DATASET RECORDS: Begin

-- ==== Sys2Proof/Laws/KeepSideband.lean ====
section
/-! SUPPORT. What the functions of Machine/Sideband.lean do, as Laws/Kept.lean says it: the parts that each one may change. -/

namespace Sys2Proof.Laws

set_option Elab.async false

open Sys2Proof Sys2Proof.Machine

variable {pts : List Part} {z : State}

theorem modMgmt_held {s : State} {f : Mgmt → Mgmt} (hf : s.mgmt.inSecond ≤ 100 → (f s.mgmt).inSecond ≤ 100)
    (hS : Held pts z s) (hp : Sub [.mgmt] pts := by exact Sub.up) : Held pts z (modMgmt s f) :=
  held_set hS (fun hh => ⟨hh.nvm, hh.vellum, hh.sram, hh.power, hh.thermal,
    hh.blotter, hf hh.events, hh.trust⟩)

theorem rollSecond_le {m : Mgmt} {now : Nat} (h : m.inSecond ≤ 100) : (rollSecond m now).inSecond ≤ 100 := by
  unfold rollSecond
  split
  · exact Nat.zero_le _
  · exact h

theorem sendCounts_le {m : Mgmt} {now : Nat} (h : m.inSecond ≤ 100) : (sendCounts m now).inSecond ≤ 100 := by
  unfold sendCounts
  split <;> exact h

theorem execSpdmRequest_held {overDoe : Met Bool SpdmAsk} {needsSignature : Bool} {s : State} (hS : Held pts z s)
    (hp : Sub [.mgmt] pts := by exact Sub.up) : OutHeld pts z (execSpdmRequest overDoe needsSignature s) := by
  unfold execSpdmRequest
  iterate 45 all_goals try first
    | with_reducible refine outHeld_next ?_
    | with_reducible assumption
    | refine modMgmt_held (fun h => h) ?_
    | lift_lets
    | split

theorem execSetEndpointId_held {eid : Nat} {s : State} (hS : Held pts z s) (hp : Sub [.mgmt] pts := by exact Sub.up)
    : OutHeld pts z (execSetEndpointId eid s) := by
  unfold execSetEndpointId
  iterate 45 all_goals try first
    | with_reducible refine outHeld_next ?_
    | with_reducible assumption
    | refine modMgmt_held (fun h => h) ?_
    | lift_lets
    | split

theorem execSetEventReceiver_held {receiver : Nat} {s : State} (hS : Held pts z s)
    (hp : Sub [.mgmt] pts := by exact Sub.up) : OutHeld pts z (execSetEventReceiver receiver s) := by
  unfold execSetEventReceiver
  iterate 45 all_goals try first
    | with_reducible refine outHeld_next ?_
    | with_reducible assumption
    | refine modMgmt_held (fun h => h) ?_
    | lift_lets
    | split

theorem execPollEvent_held {t : Met Nat Bool} {s : State} (hS : Held pts z s)
    (hp : Sub [.now, .blotter, .mgmt] pts := by exact Sub.up) : OutHeld pts z (execPollEvent t s) := by
  unfold execPollEvent
  iterate 45 all_goals try first
    | with_reducible refine outHeld_next ?_
    | with_reducible assumption
    | with_reducible refine advance_held ?_
    | with_reducible refine ackWarnings_held ?_
    | refine modMgmt_held (fun h => h) ?_
    | (intro x; refine (fun (hx : Held pts z x) => ?_) ?_ <;> [clear_value x; subst x])
    | lift_lets
    | split

theorem sendEvent_held {s : State} {m : Mgmt} (hm : Sound s → m.inSecond ≤ 100) (h1 : Held pts z s)
    (hp : Sub [.board, .mgmt] pts := by exact Sub.up) : Held pts z (sendEvent s m) := by
  have set : ∀ {b : Board} {w : Mgmt} {k : Nat}, w.inSecond = k → (Sound s → k ≤ 100) →
      Held pts z { s with mgmt := w, board := b } := fun e hw =>
    held_set h1 (fun hh => ⟨hh.nvm, hh.vellum, hh.sram, hh.power, hh.thermal, hh.blotter, e ▸ hw hh, hh.trust⟩)
  unfold sendEvent
  cases m.toSend with
  | nil =>
    have hc : Sound s → (if m.receiver.isSome then sendCounts m s.now else m).inSecond ≤ 100 := fun hh => by
      split
      · exact sendCounts_le (hm hh)
      · exact hm hh
    exact set rfl hc
  | cons e rest =>
    refine iteInduction (fun _ => set rfl hm) (fun _ => ?_)
    refine iteInduction (fun hl => set rfl (fun _ => Nat.succ_le_of_lt hl)) (fun _ => ?_)
    exact iteInduction (fun _ => set rfl hm) (fun _ => set rfl hm)

theorem execPldmEventSend_held {t : Nat} {s : State} (hS : Held pts z s)
    (hp : Sub [.now, .board, .mgmt] pts := by exact Sub.up) : OutHeld pts z (execPldmEventSend t s) := by
  unfold execPldmEventSend
  refine outHeld_next ?_
  have h1 : Held pts z (advance s t) := advance_held hS
  exact iteInduction (fun _ => sendEvent_held (fun hh => rollSecond_le hh.events) h1) (fun _ => h1)

theorem execPldmFirmwareUpdate_held {t : Nat} {image : FwImage} {s : State} (hS : Held pts z s)
    (hp : Sub [.now, .board, .nvm, .link, .mailbox, .blotter, .mgmt, .trust, .fw] pts := by exact Sub.up)
    : OutHeld pts z (execPldmFirmwareUpdate t image s) := by
  unfold execPldmFirmwareUpdate
  iterate 45 all_goals try first
    | with_reducible refine outHeld_next ?_
    | with_reducible assumption
    | with_reducible refine advance_held ?_
    | with_reducible refine bootFrom_held ?_
    | (intro x; clear_value x)
    | lift_lets
    | split
    | with_reducible refine held_free ?_

theorem execAlertResponseAddress_held {t : Nat} {s : State} (hS : Held pts z s)
    (hp : Sub [.now, .board, .mgmt] pts := by exact Sub.up) : OutHeld pts z (execAlertResponseAddress t s) := by
  unfold execAlertResponseAddress
  iterate 45 all_goals try first
    | with_reducible refine outHeld_next ?_
    | with_reducible assumption
    | with_reducible refine advance_held ?_
    | (intro x; first
        | (have hx : Mgmt := x; clear hx; subst x)
        | clear_value x)
    | lift_lets
    | split
    | ((with_reducible refine held_set ?_ ?_); rotate_left; exact Sound.parts)

end Sys2Proof.Laws
end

DATASET RECORDS: End

▶ EXERCISE OBJECTIVE
Within the material above, extract exactly the lines that start at the line containing "hh.blotter, hf hh.events, hh.trust⟩)" and stop after the line containing "unfold sendCounts", and only those.

▶ TASK OUTPUT
    hh.blotter, hf hh.events, hh.trust⟩)

theorem rollSecond_le {m : Mgmt} {now : Nat} (h : m.inSecond ≤ 100) : (rollSecond m now).inSecond ≤ 100 := by
  unfold rollSecond
  split
  · exact Nat.zero_le _
  · exact h

theorem sendCounts_le {m : Mgmt} {now : Nat} (h : m.inSecond ≤ 100) : (sendCounts m now).inSecond ≤ 100 := by
  unfold sendCounts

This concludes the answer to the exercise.